##### MATERIAL SUPPLIED #####

/-- R111: of the causes that apply to a word, the first in order is recorded; with none, no mark is set. -/
def Obligations.FirstCauseWins : Prop :=
  ∀ (s : State) (w : Word) (rest : List HostInput), s.mark = none → s.port = .command w :: rest →
    ∃ t, step s = .next t ∧ t.mark = firstCause s w

/-- R109 and R110: a command can be stopped only with the codes its row lists; the mark records the command word, and
for `FLT_DIGIT_OVF` the digit position. -/
def Obligations.OnlyTheListedCodes : Prop :=
  ∀ (s t : State) (w : Word) (rest : List HostInput) (r : Stop), s.mark = none → s.port = .command w :: rest →
    step s = .next t → t.mark = some r →
    r.number ∈ possibleCodes (w.toNat / 4096) ∧ r.word = w ∧ ∀ d, r = .fltDigitOvf w d → d = s.digitPos

/-- R112: a command that is stopped sets `MARK` and has no other effect: `SHADOW`, `DIGIT_POS` and `INIT` keep their
values and no output is given. -/
def Obligations.EveryStopIsPrecise : Prop :=
  ∀ (s t : State) (w : Word) (rest : List HostInput), s.mark = none → s.port = .command w :: rest →
    step s = .next t → t.mark ≠ none → t = { s with port := rest, mark := t.mark }

/-- R113, as the model reads it: once `MARK` is set no command has a step, which is the fault `runEnded` (log entry 12,
DEDUCED), and only a reset clears it; a step that answers a next state then is that reset, or one with nothing presented,
which changes nothing (log entry 6, DESIGN CHOICE). -/
def Obligations.MarkIsSticky : Prop :=
  (∀ (s : State) (r : Stop) (w : Word) (rest : List HostInput), s.mark = some r → s.port = .command w :: rest →
    step s = .fault .runEnded) ∧
  (∀ s t : State, s.mark ≠ none → step s = .next t → t = s ∨ ∃ rest, s.port = .reset :: rest) ∧
  (∀ (s : State) (rest : List HostInput), s.port = .reset :: rest → ∃ t, step s = .next t ∧ t.mark = none)

/-- Every command, in every state, answers a next state, and a step stops only a command after the end of a run: this is
how the model carries the outcomes of R108 and the end of R113, and not what those rules say. That `Fault` and `Refuse`
outcomes are next states is log entry 1 (DEDUCED); that `exec` answers one with `MARK` set, entry 11 (DEDUCED); that a
step with nothing presented answers one, entry 6 (DESIGN CHOICE); that the stop is `runEnded`, entry 12 (DEDUCED). -/
def Obligations.NoCommandIsLeftWithoutAnOutcome : Prop :=
  (∀ (i : Instr) (s : State), ∃ t, exec i s = .next t) ∧
  ∀ s : State, (∃ t, step s = .next t) ∨
    (step s = .fault .runEnded ∧ s.mark ≠ none ∧ ∃ w rest, s.port = .command w :: rest)

/-! ## Reset and configuration (R7, R23, R28, R40, R123) -/

/-- R28 and R123: after reset `INIT = 0` and `MARK = None`, and the configuration is the configuration's own; the same
after a reset the host issues at any point. -/
def Obligations.ResetStartsARun : Prop :=
  State.reset.init = false ∧ State.reset.mark = none ∧ State.reset.config = Config.installed ∧
  ∀ (s : State) (rest : List HostInput), s.port = .reset :: rest →
    ∃ t, step s = .next t ∧ t.init = false ∧ t.mark = none ∧ t.config = s.config ∧ t.port = rest

/-- R40: a configuration whose flag locations lie in the segment region, or are equal, is refused at configuration
time. -/
def Obligations.IllFormedFlagLocationsAreRefused : Prop :=
  ∀ c : Config, (c.decLoc.inRegion = true ∨ c.colLoc.inRegion = true ∨ c.decLoc = c.colLoc) →
    launch c = .refused .illFormedConfig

#####

■ WHAT YOU ARE ASKED TO DO ■
The answer must consist of each line in the entries above that includes "which".

■ SOLUTION ■
/-- R113, as the model reads it: once `MARK` is set no command has a step, which is the fault `runEnded` (log entry 12,
which changes nothing (log entry 6, DESIGN CHOICE). -/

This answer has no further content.